Turning failure into success

How do you feel when you hear that one of your students is going to stop having lessons? Disappointed and/or frustrated because you know that they could do really well if they only practised? Relieved because you were struggling to motivate them? Or do you feel guilty and feel like a failure as a piano teacher?


Well, here’s a story about a piano teacher and her three pupils and how it’s OK sometimes for lessons to not work out.


Once upon a time there were 3 piano pupils. They went to the same school, were in the same year and parents all knew each other. All three were very keen to learn the piano and so, aged 7, signed up for lessons with their local piano teacher.

She found these three pupils quite fascinating to teach, coming as they did one after another on a Monday afternoon.


First there was Pauline.

Pauline was a bouncy little bundle of energy who had difficulty sitting still for very long. She loved being creative at the piano but her teacher struggled to get her to play with anything resembling an acceptable hand-shape. Her fine motor control was quite poor. As for concentration – well, let’s just say that it didn’t last long. What’s more, she was quite poorly in the first few months of lessons and there was some disruption to their regularity.

Progress was limited.


Straight after Pauline came Philip.

Philip he was a serious and hard-working young man. He listened carefully to instructions and with the help of his mum practised effectively during the week. He had quite good aural skills although written concepts such as rhythm notation and pitch took some time to be fully understood and absorbed. Like many children technique was always an on-going project.

Progress was steady.


Patrick was the last of the trio.

Patrick was a joy to teach. He was the sort of student that all teachers just love to have! He was bright, bouncy and enthusiastic, picking up the different skills and concepts with ease and confidence. From the start he had a good internal sense of the music and this allowed to be able to play with physical ease.

Progress was fast.


As the end of the first year of learning approached each family was invited round for coffee to discuss progress during the year and what next. The parents of the two boys were delighted with the way their children had taken to the piano and lessons were booked for the following year.

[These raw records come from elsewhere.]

-- ==== Sys2Proof/Machine/CodeTable.lean ====
section
/-! DEFINITION. The Code Table Deriver: DERIVE (R110 to R114). It has no opcode; ENCODE runs it. -/

namespace Sys2Proof.Machine

/-- An entry of a code table (R110): no leaf carries the byte; a code of 1 to 8 bits; a leaf deeper than 8. -/
inductive CodeEntry where
  | absent
  | code (pat len : Nat)
  | wide (depth : Nat)
deriving DecidableEq, Repr

/-- A code table, the latest assignment first; a byte that is not listed is `absent` (R110). It lives inside one ENCODE and is
no state (R32). -/
abbrev CodeTable := List (Byte × CodeEntry)

/-- `T[v]` (R110). -/
def CodeTable.entry : CodeTable → Byte → CodeEntry
  | [], _ => .absent
  | (u, e) :: table, v => if u = v then e else CodeTable.entry table v

/-- The entry of a leaf at depth `d` whose edges from the root, first edge least significant, are `pat` (R112, R114). -/
def leafEntry (pat d : Nat) : CodeEntry :=
  if d ≤ Config.MAXLEN then .code pat d else .wide d

/-- `walk(t, pat, d)`: the edge to the left child is bit 1, to the right child bit 0 (R111, R112). -/
def walkCodes : TreeNode → Nat → Nat → CodeTable → CodeTable
  | .leaf v _, pat, d, table => (v, leafEntry pat d) :: table
  | .node l r _, pat, d, table => walkCodes r pat (d + 1) (walkCodes l (pat + 2 ^ d) (d + 1) table)

/-- `DERIVE(t)` (R112); a degenerate tree gives its only byte the one-bit code 0 (R113, D12). -/
def derive : TreeNode → CodeTable
  | .leaf v _ => [(v, .code 0 1)]
  | .node l r f => walkCodes (.node l r f) 0 0 []

end Sys2Proof.Machine
end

Unsurprisingly, the conversations regarding Pauline were less clear cut. Although she had enjoyed her lessons and the whole experience of playing the piano it transpired that school had been a struggle that year. In fact she was changing schools as she went into Year 3. The longer school day and the new routine to be established meant that everyone involved concluded that it was best to stop piano lessons at the end of the term.


As the last lesson approached a celebration was planned. Pauline chose her favourite pieces and worked to prepare and present a short concert. Members of her family were invited to the performance and at the end her teacher presented her with a lovely Certificate of Learning. The event was rounded off with apple juice and cupcakes!

The concert gave a sense of a proper conclusion to the learning process and everyone went away with a feeling of satisfaction and a year well spent.


If you haven’t yet guessed who the mystery teacher was, well of course it was me. This was a real life situation that I experienced a few years ago and I wanted to share it just to say that it is OK for pupils to stop having lessons. Pauline stopped not because I was a failure as a teacher (although of course we always think that don’t we?). Pauline stopped because it was the right thing for her to do at that moment in time.

So, if you have students who might be stopping lessons at the end of the term don’t automatically fall into the trap of thinking ‘I’m a failure’. Instead consider how you can help your students and their parents celebrate the achievements of the learning process. Turn what is often considered to be failure into a success to be celebrated. Aim to make sure so that everyone leave’s with a positive feeling about the piano.

P.S. If you want to organise a solo ‘concert’ then the vital ingredients are: a programme, a certificate, a select audience and of course cupcakes!